Friday, July 6, 2012

Author Guest Post: Gary Lindberg, Author of The Shekinah Legacy

Jersey Girl Book Reviews welcomes Gary Lindberg, author of The Shekinah Legacy!





I don't get involved in partisan politics. I vote, but my voting is a private matter. I don't talk about politics with others. I've voted for Republicans, Democrats and Independents. I have come to see politics as increasingly irrelevant, mainly because our two parties tend to neutralize each other through gridlock. It's not that the two sides don't have passion for certain issues - they do. It's that, for all the ranting and whining and cheap political tricks, important things seldom get done. A lot of heat. Very little light.

Not a bad template for a thriller, it would seem. Lots of heat (conflict, screaming, shooting, running). Unfortunately, a lot of thrillers also have very little light. They're all emotion, no intellect. The general thinking seems to be that people who read thrillers aren't interested in thinking. Or learning things. They don't need a plot that actually makes sense as long as the tension is high enough and the action is fast enough and the "thrills" are great enough. It can all be reduced to a formula. This is most obvious in Hollywood movies today.

I'm sure there are moviegoers and thriller readers who are happy enough with this kind of template.

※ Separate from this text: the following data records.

-- ==== Sys2Proof/WellFormed.lean ====
section
/-! DEFINITION. Well-formed commands: the sizes that the spec's own tables fix for what a command carries. The meanings are total and do not
ask for well-formedness; it says which terms stand for something that the wires can carry. -/
namespace Sys2Proof

/-- A packet's payload is what its header states: 0 to 8 whole flits (R463, Table 11-1). -/
def Packet.wf (p : Packet) : Bool := decide (p.len.toNat ≤ 8) && decide (p.payload.length = 32 * p.len.toNat)

/-- A frame is sixteen flit slots of 32 B (R436). -/
def Frame.wf (f : Frame) : Bool := decide (f.flits.length = 512)

/-- Each segment of a transfer stands once, with 512 B of data (R377, R378). -/
def segmentsWf (segs : List Segment) : Bool :=
  decide (segs.length ≤ 16) && decide ((segs.map (·.seg)).Nodup) && segs.all fun g => decide (g.data.length = 512)

/-- One reading for each sensor, quadrant and laser supply of the module (R745, R749). -/
def TickReadings.wf (r : TickReadings) : Bool :=
  decide (r.root.length = 256) && decide (r.crown.length = 256) && decide (r.stack.length = 16) && decide (r.crownAmps.length = 4) &&
  decide (r.laser.length = 13)

/-- A run holds up to 256 elements (R45). -/
def Run.wf (r : Run) : Bool := decide (r.codes.length ≤ 256)

/-- Packed elements in tile SRAM are a run (R45). -/
def RunRef.wf (r : RunRef) : Bool := decide (r.count ≤ 256)

/-- An operation names at least one child of its sum (R54). -/
def AccSpec.wf (a : AccSpec) : Bool := decide (0 < a.n) && decide (a.first + a.n ≤ a.total)

/-- A leaf of the leaf reducer takes up to 256 inputs (R66). -/
def ReduceIn.wf : ReduceIn → Bool
  | .values xs => decide (xs.length ≤ 256)
  | .products a b => a.wf && b.wf

/-- An epilogue's operand is of up to 64 entries, one to a lane (R67). -/
def VecArg.wf : VecArg → Bool
  | .reg _ => true
  | .entries _ count => decide (count ≤ 64)
def VecInstr.wf : VecInstr → Bool
  | .lanes _ _ d a b c => d.wf && a.wf && b.wf && c.wf
  | .convert _ _ _ a => a.wf

/-- The wires that fail a link's training are wires that the segments have (Table 09-2). -/
def TrainObs.wf (o : TrainObs) : Bool := o.wires.all fun e => e.2.real

/-- A DATA segment carries at most 8,192 B (R784). -/
def HSeg.wf (g : HSeg) : Bool := decide (g.payload.length ≤ 8192)

/-- Members are named once each, in ascending group index (R231). -/
def membersWf (ms : List MemberX) : Bool := decide ((ms.map (·.index)).Pairwise (· < ·))

/-- Well-formed commands; an arm without a check is one whose operands' types alone fix their sizes. -/
def Instr.wf (i : Instr) : Bool :=
  match i with
  | .vauxOn _ _ _ _ => true
  | .vauxLoss => true
  | .auxRstNAssert => true
  | .auxRstNRelease _ _ _ _ => true
  | .modRstNAssert => true
  | .modRstNRelease => true
  | .holdNRise => true
  | .wardenSelfTestPass => true
  | .v48InRange _ obs => obs.wf
  | .startChecks => true
  | .startHoldRetry => true
  | .ringTrialRestart => true
  | .holdLimitExpire => true
  | .q0Loss => true
  | .refclkLoss => true
  | .auxclkLoss => true
  | .auxclkReturn => true
  | .v48Shutdown _ => true
  | .thermTripComparator _ _ => true
  | .thermTripRelease => true
  | .managementTick r => r.wf
  | .notchRaise _ => true
  | .notchFloor _ => true
  | .sensorSuspect _ _ => true
  | .refreshRateApply _ => true
  | .wardenCoreReset _ => true
  | .ledgerSummaryFlush => true
  | .ledgerEventWrite => true
  | .telemetryDatagram _ => true
  | .laneTrainingAttempt _ => true
  | .codewordLock _ _ _ => true
  | .trainingTimeout _ => true
  | .initFrame _ _ _ => true
  | .discoveryRecord _ _ => true
  | .laneExtraLight _ _ _ => true
  | .laneRetrain _ _ => true
  | .retrainComplete _ => true
  | .retrainTimeout _ => true
  | .frameReceive _ f => f.wf
  | .frameReplayTimeout _ => true
  | .hostPortDown _ _ => true
  | .ethernetPauseReceive _ => true
  | .dieLinkTransfer _ _ segs => segmentsWf segs
  | .dieLinkReplayTimeout _ _ => true
  | .relinkStart _ _ => true
  | .relinkComplete _ fails _ => fails.all WireFail.real
  | .missingClock _ _ => true
  | .quadrantResetSeen _ _ => true
  | .routerPacketArrive _ _ _ p => p.wf
  | .meshEscape _ _ => true
  | .escapeTableInstall => true
  | .relayForward _ _ p => p.wf
  | .reach _ _ _ => true
  | .trayState _ _ _ => true
  | .tableDigest _ _ => true
  | .mtcSyncSend => true
  | .mtcSync _ => true
  | .mtcHoldover => true
  | .epochSwitch => true
  | .oldEpochRetire => true
  | .load p _ => p.wf
  | .store p => p.wf
  | .storeFlag p => p.wf
  | .storeFlagPerform _ => true
  | .atomic p => p.wf
  | .atomicGroupClose _ _ => true
  | .atomicResultExpire _ _ => true
  | .signal p => p.wf
  | .copyPull p _ => p.wf
  | .loadData p => p.wf
  | .ack p => p.wf
  | .atomicData p => p.wf
  | .busy p => p.wf
  | .busyResend _ => true
  | .error p => p.wf
  | .retransmit _ => true
  | .tDeadExpire _ => true
  | .seqSignal _ _ _ _ _ => true
  | .seqWait _ _ _ _ => true
  | .seqTake _ _ _ => true
  | .waitTimeout _ _ => true
  | .deviceWatchdog => true
  | .copyEngineCopy _ _ _ => true
  | .teeForward _ _ _ => true
  | .cornerTurnRead _ _ _ _ _ _ _ _ => true
  | .scrubWalk _ _ _ => true
  | .hbmPatrolScrub _ _ => true
  | .hbmSelfRefreshEntry _ => true
  | .hbmPatrolBurst _ _ => true
  | .arrayStream _ acc rows _ _ => acc.wf && rows.all Run.wf
  | .stationaryLoad _ cols => cols.all Run.wf
  | .stationaryLoadComplete _ _ => true
  | .leafArrive _ _ _ => true
  | .nodeStoreDrain _ _ _ _ => true
  | .thinPathPass _ acc vecs weights _ _ => acc.wf && (vecs.getD []).all (·.all Run.wf) && weights.all RunRef.wf
  | .vectorOp _ op _ _ => op.wf
  | .leafReduce _ _ acc inputs => acc.wf && inputs.wf
  | .combine _ _ _ _ _ n idx _ _ _ => decide (idx < n)
  | .unitClockGate _ _ => true
  | .crownClockGate _ => true
  | .crownWake _ _ => true
  | .shadowCompare _ a b => a.wf && b.wf
  | .thirdTileRecompute _ a b => a.wf && b.wf
  | .phaseBoundary _ => true
  | .contract _ _ => true
  | .map _ _ => true
  | .reduceSum _ _ => true
  | .reduceSumOfSquares _ _ => true
  | .reduceMax _ _ => true
  | .reduceMin _ _ => true
  | .attendForward _ _ => true
  | .attendBackward _ _ => true
  | .normaliseRms _ _ => true
  | .normaliseLayer _ _ => true
  | .gather _ _ => true
  | .scatterAdd _ _ => true
  | .scatterReplace _ _ => true
  | .cast _ _ => true
  | .drawBits _ _ => true
  | .drawUniform _ _ => true
  | .drawBernoulli _ _ => true
  | .collectiveReduce _ _ members => membersWf members
  | .collectiveReduceScatter _ _ members => membersWf members
  | .collectiveGather _ _ members => membersWf members
  | .collectiveAllToAll _ _ members => membersWf members
  | .collectiveBroadcast _ _ members => membersWf members
  | .collectiveScalarReduce _ _ members => membersWf members
  | .collectiveBarrier _ _ _ => true
  | .copyBox _ _ => true
  | .copyReshape _ _ => true
  | .hostSignalNotify _ _ => true
  | .hostSignalAwait _ _ => true
  | .run _ _ => true
  | .loop => true
  | .endLoop => true
  | .ifItem _ => true
  | .elseItem => true
  | .endIf => true
  | .stepBoundary _ => true
  | .snapshotBegin _ _ => true
  | .drainComplete => true
  | .endHoldExpire => true
  | .flumeUp _ p => p.wf
  | .flumeDown _ p => p.wf
  | .busyRelay p => p.wf
  | .relayResend _ => true
  | .flumeTimeout _ _ => true
  | .flumeSlotDiscard _ _ _ => true
  | .bulkUp _ p => p.wf
  | .bulkDown p => p.wf
  | .bulkDone p => p.wf
  | .chunkTimeout _ _ => true
  | .bulkBufferDiscard _ _ _ => true
  | .recoveryNotice _ => true
  | .recoveryNoticeResend => true
  | .collectionWindowEnd _ _ _ => true
  | .snapshotChunkLand _ bytes => decide (bytes.length ≤ 1048576)
  | .fillAssign _ => true
  | .spareAvailable _ _ _ _ => true
  | .repairTimeout => true
  | .hauOpen u _ => decide (u.udpPort < 65536)
  | .data g => g.wf
  | .haulerAck g => g.wf
  | .close _ => true
  | .haulerReset _ => true
  | .haulerAckTimer _ => true
  | .haulerRetransmitTimeout _ _ => true
  | .connectionTimeout _ => true
  | .writeTensor _ _ _ => true
  | .writeInput _ _ _ => true
  | .writeMarkWritten _ _ _ => true
  | .writeRelease _ _ => true
  | .writeSnapshotSlot _ _ _ => true
  | .writeJournalRing _ _ _ => true
  | .writeFaultDump _ _ _ => true
  | .readTensor _ _ => true
  | .readSnapshotSlot _ _ => true
  | .readJournalRing _ _ => true
  | .readFaultDump _ _ => true
  | .haulerSignal _ _ _ => true
  | .setWatch _ _ _ => true
  | .clearWatch _ _ => true
  | .loadProgram _ _ => true
  | .startJob _ _ => true
  | .planCompute _ => true
  | .stopJob _ _ => true
  | .queryStatus _ => true
  | .queryPlanReport _ => true
  | .queryFaultRecords _ _ => true
  | .queryQuote _ _ => true
  | .queryReducedTally _ _ => true
  | .readReg _ _ _ => true
  | .writeReg _ _ _ => true
  | .wardenStatus _ _ => true
  | .wardenLedgerRead _ _ _ => true
  | .telemetrySubscribe _ _ => true
  | .telemetryBufferRead _ _ _ => true
  | .stageRing _ _ => true
  | .writeFloorRecord _ _ => true
  | .enrolOwnerKeys _ _ => true
  | .updateOwnerKeys _ _ _ _ _ => true
  | .wardenQuote _ _ => true
  | .runtimePowerLimit _ _ => true
  | .ieee1500Read _ _ => true
  | .memoryBist _ _ => true
  | .softPpr _ _ _ => true
  | .hardPpr _ _ _ => true
  | .listPageRetirement _ _ _ => true
  | .idleTimeExerciser _ => true
  | .exerciserTestEnd _ _ _ => true
  | .releaseQuarantined _ => true
  | .windowEntries _ _ _ => true
  | .wardenRegAccess _ _ _ _ _ => true
  | .registerWrite _ _ _ => true
  | .devEvents _ _ => true
  | .faultSel _ _ => true
  | .faultNew _ => true
  | .win _ _ _ _ => true
  | .ftData _ _ => true
  | .ftCommit _ _ => true
  | .pwrRuntime _ _ => true
  | .dlinkSel _ _ => true
  | .telSel _ _ => true
  | .telDataLo _ => true
  | .pairLoRead _ _ => true
  | .broadcastRead _ _ => true
  | .bypass => true
  | .idcode => true
  | .samplePreload _ _ => true
  | .extest _ _ => true
  | .clamp => true
  | .highz => true
  | .ctrlAccess _ => true
  | .ledgerRead _ => true
  | .jtagTestLogicReset => true
  | .q0DomainStable => true
  | .refclkReturn => true
  | .hostPortUp => true
  | .quoteSigned => true

end Sys2Proof
end

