-- ==== Sys2Proof/Tests/Slice0.lean ====
section
/-! SUPPORT. Tests of the model: ill-formed commands that WellFormed refuses, expected results worked by hand from the spec's tables, and, for every
statement with hypotheses, concrete states and operands that meet them. -/
namespace Sys2Proof.Tests
open Sys2Proof Sys2Proof.Machine

/- One theorem after another: elaborating them side by side takes a thread each. -/
set_option Elab.async false

/-! ### Small states and operands -/

/-- A packet of opcode `op` without payload. -/
def pkt (op : BitVec 8) : Packet := ⟨0, 1, 0, 0, 0xFE, 0, 7, op, 0, 0, 0, 0, 0, 0, 0, [], false⟩

/-- A ring of a compute module in slot 0 of its tray, endpoint 5, time root, with one management peer, every policy field at its default. -/
def aRing : Ring :=
  { formOk := true, digestOk := true, rsaOk := true, slhOk := true, major := 1, imageLength := 1024, generation := 3, floor := 2, keyIndex := 0,
    role := .working, relay := false, machineId := 9, bodyDigest := 0, ident := 5, pod := 0, rack := 0, tray := 0, slot := 0, plane := 0, level := 0,
    index := 0, machine := [], machineBytes := [], levels := 1, wiring := [], tables := ⟨[], [], []⟩, epoch := false, flumeSlots := 0,
    bulkBuffers := 0, power := ⟨0, 0, 0, []⟩, clock := ⟨[], [], true, []⟩, hostV6 := 6, hostV4 := some 4, mgmtA := [.v4 10], mgmtB := [.v4 11],
    peers := [.v4 7], keeper := ⟨5, 0, 0, 0, 0, []⟩,
    policy := ⟨0, 0, 0, 0, 0, 0, 0, 0, 0, 0, 0, 0, 0, 0, 0⟩, keys := [] }

/-- A compute module in state `st` with its ring in force and V48 on. -/
def inState (st : DevState) : State :=
  { State.reset with
    dev := { st := st, startStep := 10, ring := some aRing, role := some .working, identityOk := true }
    pins := { v48On := true, v48 := 4800 } }

/-- A relay module in state `st` as a leaf. -/
def relayIn (st : DevState) : State :=
  { inState st with
    bark := { made := { variant := .fa } }
    dev := { st := st, startStep := 10, ring := some { aRing with role := .leaf, relay := true }, role := some .leaf } }

/-- A module in LOOKOUT with step `n` complete. -/
def lookoutAt (n : Nat) (h m : Bool) : State :=
  { State.reset with dev := { startStep := n }, pins := { holdN := h, modRstN := m } }

/-- A module in STARTING with step `n` complete under ring `r`, V48 at 48 V and enough lanes and ports up. -/
def startingAt (n : Nat) (r : Ring) : State :=
  { inState .starting with
    dev := { st := .starting, startStep := n, ring := some r }
    optics := { lanes := (List.range 144).map fun l => (l, { st := .up, discovered := true }) } }

def req : Req := ⟨1, 0⟩
def wreq : WReq := ⟨2, 0, .v4 7⟩

/-- `s` with Hauler connection 1 and Warden session 2 open. -/
def withPeers (s : State) : State := { s with hauler := { conns := [(1, {})], nextConn := 3, sessions := [2] } }

/-! ### Well-formedness -/

theorem test_wf_packet : (Instr.store { pkt 2 with len := 1 }).wf = false ∧ (Instr.store (pkt 2)).wf = true := by decide
theorem test_wf_packet_long : (Instr.ack { pkt 0x42 with len := 9, payload := List.replicate 288 0 }).wf = false := by decide +kernel
theorem test_wf_frame : (Instr.frameReceive 0 ⟨[0], 0⟩).wf = false ∧ (Instr.frameReceive 0 ⟨List.replicate 512 0, 0⟩).wf = true := by decide +kernel
theorem test_wf_segments : (Instr.dieLinkTransfer 0 0 [⟨3, List.replicate 512 0, 0⟩, ⟨3, List.replicate 512 0, 0⟩]).wf = false ∧
    (Instr.dieLinkTransfer 0 0 [⟨3, [], 0⟩]).wf = false := by decide +kernel
theorem test_wf_tick : (Instr.managementTick ⟨[], [], [], 0, 0, 0, [], [], [], [], true⟩).wf = false := by decide
/-- Slot 0 of tile 0 issues, and the fetch finds no error. -/
def iss : Issue := ⟨0, 0, []⟩
/-- One output with `n` children from `first` on of a sum of `total`. -/
def accOf (first n total : Nat) : AccSpec := ⟨0, 1, first, n, total, 0, first, 0, 0, 0⟩
theorem test_wf_run : (Instr.stationaryLoad iss [⟨0, List.replicate 257 0, [], 0⟩]).wf = false ∧
    (Instr.stationaryLoad iss [⟨0, List.replicate 256 0, [], 0⟩]).wf = true := by decide +kernel
/-- Children 64 to 99 of 100 are a part of a sum (R54, R120). -/
theorem test_wf_acc : (Instr.arrayStream iss (accOf 0 0 8) [] false true).wf = false ∧ (Instr.arrayStream iss (accOf 64 37 100) [] false true).wf = false ∧
    (Instr.arrayStream iss (accOf 64 36 100) [] false true).wf = true := by decide
theorem test_wf_thin : (Instr.thinPathPass iss (accOf 0 1 1) none [⟨0, 257, 0, 0, 0⟩] true []).wf = false ∧
    (Instr.thinPathPass iss (accOf 0 1 1) none [⟨0, 256, 0, 0, 0⟩] true []).wf = true := by decide
theorem test_wf_reduce : (Instr.leafReduce iss .sum (accOf 0 1 1) (.values (List.replicate 257 0))).wf = false ∧
    (Instr.leafReduce iss .sum (accOf 0 1 1) (.values [])).wf = true := by decide +kernel
theorem test_wf_combine : (Instr.combine 0 none .fp32 .add 0 4 4 0 false []).wf = false ∧ (Instr.combine 0 none .fp32 .add 0 4 3 0 false []).wf = true := by
  decide
theorem test_wf_vector : (Instr.vectorOp iss (.lanes .add false (.reg 0) (.entries 0 65) (.reg 0) (.reg 0)) true .ok).wf = false ∧
    (Instr.vectorOp iss (.lanes .add false (.reg 0) (.entries 0 64) (.reg 0) (.reg 0)) true .ok).wf = true := by decide
/-- The control group has 6 wires and 2 spares (Table 09-2). -/
theorem test_wf_wires : (Instr.relinkComplete 0 [⟨0, 0, 16, 6⟩] []).wf = false ∧ (Instr.relinkComplete 0 [⟨0, 0, 16, 5⟩, ⟨0, 0, 16, 32⟩] []).wf = true ∧
    (Instr.v48InRange 4800 ⟨[], [(0, ⟨0, 0, 16, 31⟩)], []⟩).wf = false := by decide
theorem test_wf_shadow : (Instr.shadowCompare 0 ⟨0, List.replicate 257 0, [], 0⟩ ⟨0, [], [], 0⟩).wf = false ∧
    (Instr.thirdTileRecompute 0 ⟨0, [], [], 0⟩ ⟨0, List.replicate 257 0, [], 0⟩).wf = false := by decide +kernel
theorem test_wf_members : (Instr.collectiveReduce 0 0 [⟨2, [], [], []⟩, ⟨1, [], [], []⟩]).wf = false ∧
    (Instr.collectiveReduce 0 0 [⟨1, [], [], []⟩, ⟨2, [], [], []⟩]).wf = true := by decide
theorem test_wf_data : (Instr.data ⟨1, 0, 0, 0, 0, 0, 0, List.replicate 8193 0⟩).wf = false := by decide +kernel
theorem test_wf_chunk : (Instr.snapshotChunkLand 0 []).wf = true := by decide
theorem test_wf_open : (Instr.hauOpen ⟨.host, .v4 4, 65536⟩ true).wf = false ∧ (Instr.hauOpen ⟨.host, .v4 4, 47600⟩ true).wf = true := by decide

/-! ### Expected results from the spec -/

/-- No word spells a command (the table gives no bits). -/
theorem test_no_word : decodeTableWord 16 0 = none := by decide
theorem test_canonical_sum : canonicalSum [0x4B800000, 0x3F800000, 0x3F800000] = 0x4B800000 := by decide +kernel
theorem test_crc32c : crc32c ([0x31, 0x32, 0x33, 0x34, 0x35, 0x36, 0x37, 0x38, 0x39] : List Byte) = 0xE3069283 := by decide +kernel
/-- The state after a command. -/
def after (c : Instr) (s : State) : State := match exec c s with | .next t => t | .fault _ => s | .refused _ => s

/-- Worked example of Chapter 00: T137, L077 and L106. -/
theorem test_names : quadOf 137 = 3 ∧ planeOf (inState .ready) 77 = some 69 ∧ linkOf (inState .ready) 106 = 146 := by decide
/-- Worked example of R353: address 0x12_3456_7890 and the next page. -/
theorem test_hbm_map : hbmStack 0x1234567890 = 0 ∧ hbmStack 0x1234568000 = 15 := by decide +kernel
/-- Worked example of R109: 100 leaves have depth 3, and 13 nodes at level 1. -/
theorem test_tree_shape : topOf 100 = 3 ∧ (nextLevel (fun a b : Nat => a + b) (List.range 100)).length = 13 := by decide +kernel
/-- Worked example after R105: a group of an N4 tensor. -/
theorem test_quantise_n4 : (quantiseN 8 (([63 / 2] ++ List.replicate 15 0 ++ [23 / 8, -21 / 16, 11 / 16, 3 / 32] : List Rat).map
    fun q => (Machine.Num.ofRat false q, Rnd.rne))) =
    { codes := [7, 0, 0, 0, 0, 0, 0, 0, 0, 0, 0, 0, 0, 0, 0, 0, 7, 13, 3, 0], bscales := [0xFA, 0xDF], tscale := 121, sat := 0, under := 1 } := by
  decide +kernel
/-- Worked example of R274: data 64, sequence 8 and tensor 4 on 512 modules and on 256. -/
theorem test_cut_axes : let im : Image := { machine := [(64, 0), (8, 2), (4, 1)] }
    cutAxes im 4 8 64 false = .ok [1, 1, 4] [1, 8, 1] [64, 1, 1] ∧ cutAxes im 8 8 32 false = .ok [1, 2, 4] [2, 4, 1] [32, 1, 1] := by
  decide +kernel
/-- Worked example of R751: the neighbours of T000. -/
theorem test_neighbours : (tileNeighbours [] 0).length = 4 ∧ ∀ n ∈ tileNeighbours [] 0, n ∈ [16, 32, 1, 2] := by decide +kernel
/-- Worked example of Chapter 15: a staged ring of generation 42 under an effective floor of 38 is chosen on trial, and its first failure is counted
without touching the floor. -/
theorem test_trial_ring : let b := { aRing with generation := 42, floor := 41, slot := 8 }
    let s := { startingAt 5 b with
      bark.ownerKeys := [⟨[], []⟩]
      stump := { stateA := .active, stateB := .staged, slotA := some { aRing with generation := 41, floor := 38 }, slotB := some b, controlFloor := 38 } }
    effectiveFloor s = 38 ∧ (chooseRing 38 ringOrder s).1 = some (true, b, true) ∧ failingRow s b = 1 ∧
      (after .startChecks { s with dev := { s.dev with startStep := 7, trial := true, ringSlotB := true } }).stump.failsB = 1 ∧
      (after .startChecks { s with dev := { s.dev with startStep := 7, trial := true, ringSlotB := true } }).stump.controlFloor = 38 := by decide +kernel
/-- Worked example of R861: the group read of TILE_FLAGS over 15 members, and the direct read of fenced T137. -/
theorem test_group_read : let slots : Table Slot := [(0, { st := .running }), (1, { st := .waiting })]
    let s := { inState .running with
      bark := { made := { variant := .cb } }
      stacking := { fenced := BitVec.ofNat 256 (2 ^ 137) }
      tiles := ((List.range 16).map fun i => (128 + i, { slots := if i = 14 then slots ++ [(2, { st := .halted })] else slots, crownGated := i = 9 }))
      regs := { groupMask := [(3, BitVec.ofNat 256 (0xFFFF * 2 ^ 128))] } }
    (members s (.group 3)).map List.length = some 15 ∧
    ((members s (.group 3)).getD []).foldl (fun y i => y ||| regValue s (viewOf s .jtag) i .tileFlags) 0 = 0x61 ∧
    regValue s (viewOf s .jtag) 137 .tileFlags = 0xC := by decide +kernel
/-- Worked example of R215: SiLU at +0, +∞ and −∞. -/
theorem test_silu : let prog := [0x01100000, 0x16210000, 0x1A220000, 0x02300000, 0x10223000, 0x18220000, 0x12012000]
    let f := fun x : Word => mapRun ⟨[x], [0x3F800000], [], 0, 0⟩ prog
    f 0 = 0 ∧ f 0x7F800000 = 0x7F800000 ∧ f 0xFF800000 = 0x7FC00000 := by decide +kernel
/-- Worked example of Chapter 12: the flag of sequence number 1,003 is held while 1,001 is missing, and performed once 1,001 is. -/
theorem test_flag_waits : let f : Packet := { pkt 3 with seq := 1003, len := 1, aux := 1, payload := leBytes 6 (ctrAddr (tileCtr 200 5)) ++ List.replicate 26 0 }
    let s := { inState .running with remote := { wins := [(1, { base := 1001, done := [1002] })], heldFlags := [⟨1, f⟩] } }
    let u := after (.store { pkt 2 with seq := 1001, len := 1, aux := 8, payload := List.replicate 32 1 }) s
    (after (.storeFlagPerform 1) s).remote = s.remote ∧ (win u 1).base = 1003 ∧ (ctr (after (.storeFlagPerform 1) u) (tileCtr 200 5)).value = 1 := by
  decide +kernel
/-- 01_overview's example: a thermal trip outranks STOP_JOB, which is then judged in FAULTED and drains. -/
theorem test_trip_then_stop : let s := withPeers { inState .running with job := { tag := 7 } }
    let u := after (.thermTripComparator 0 440) s
    (atOnce [.stopJob req 7, .thermTripComparator 0 440] s).pending = [.thermTripComparator 0 440, .stopJob req 7] ∧
    u.dev.st = .faulted ∧ u.heat.crownsOff = true ∧ (after (.stopJob req 7) u).dev.st = .draining := by decide +kernel

/-! ### Witnesses: states and operands that meet the hypotheses of the statements, clause by clause -/

theorem witness_StepRunsTheFrontCommand : ({ State.reset with pending := [.vauxLoss, .loop] } : State).pending = .vauxLoss :: [.loop] := rfl
theorem witness_EmptyQueueLetsTimePass : State.reset.pending = [] ∧ State.reset.mtc.everLocked = false ∧
    (State.reset.time + 1) % 128 ≠ 0 ∧ (({ State.reset with time := 127 } : State).time + 1) % 128 = 0 ∧
    (([(0, 1), (3, 20)] : Table Nat).map (·.1)).Pairwise (· < ·) ∧
    (let s : State := { State.reset with mtc := { value := BitVec.ofNat 64 (2 ^ 64 - 3), rate := -2 ^ 31 + 1, frac := 2 ^ 32 - 1 } }
     s.mtc.rate < 2 ^ 31 ∧ -(2 : Int) ^ 31 < s.mtc.rate ∧ s.mtc.value.toNat + 2 < 2 ^ 64 ∧ s.mtc.frac < 2 ^ 32) ∧
    (let s := startingAt 7 aRing; thas s.optics.lanes 5 = true ∧ (lane s 5).st = .up ∧ (lane s 5).sentTill ≤ 100 * (s.time + 1)) := by decide +kernel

I just don't write for those people. I'm interested in writing for readers who experience thrills from intriguing story revelations as much as from action and adventure. Who like to "figure things out" as they go along. Who don't need stories "dumbed down" for them. Who get hooked on ideas as much as gore. Who want to be challenged.

I started writing thrillers because I was bored with many of the books I was reading. I don't claim to do it better, but I'm trying to write intelligent thrillers that are actually about something that will make you think afterwards. My first attempt was The Shekinah Legacy. I hope you'll let me know if I'm on the right track.



About The Author:


Gary Lindberg traveled around the world to research this story. As a writer and film producer/director, he has won over one hundred major national and international awards. He is the co-writer and producer of the Paramount Pictures feature film That Was Then, This Is Now starring Emilio Estevez and Morgan Freeman. The Shekinah Legacy is his first published novel. He lives in Minnesota wit his wife, Gloria, and his Jack Russell terrier Fletcher.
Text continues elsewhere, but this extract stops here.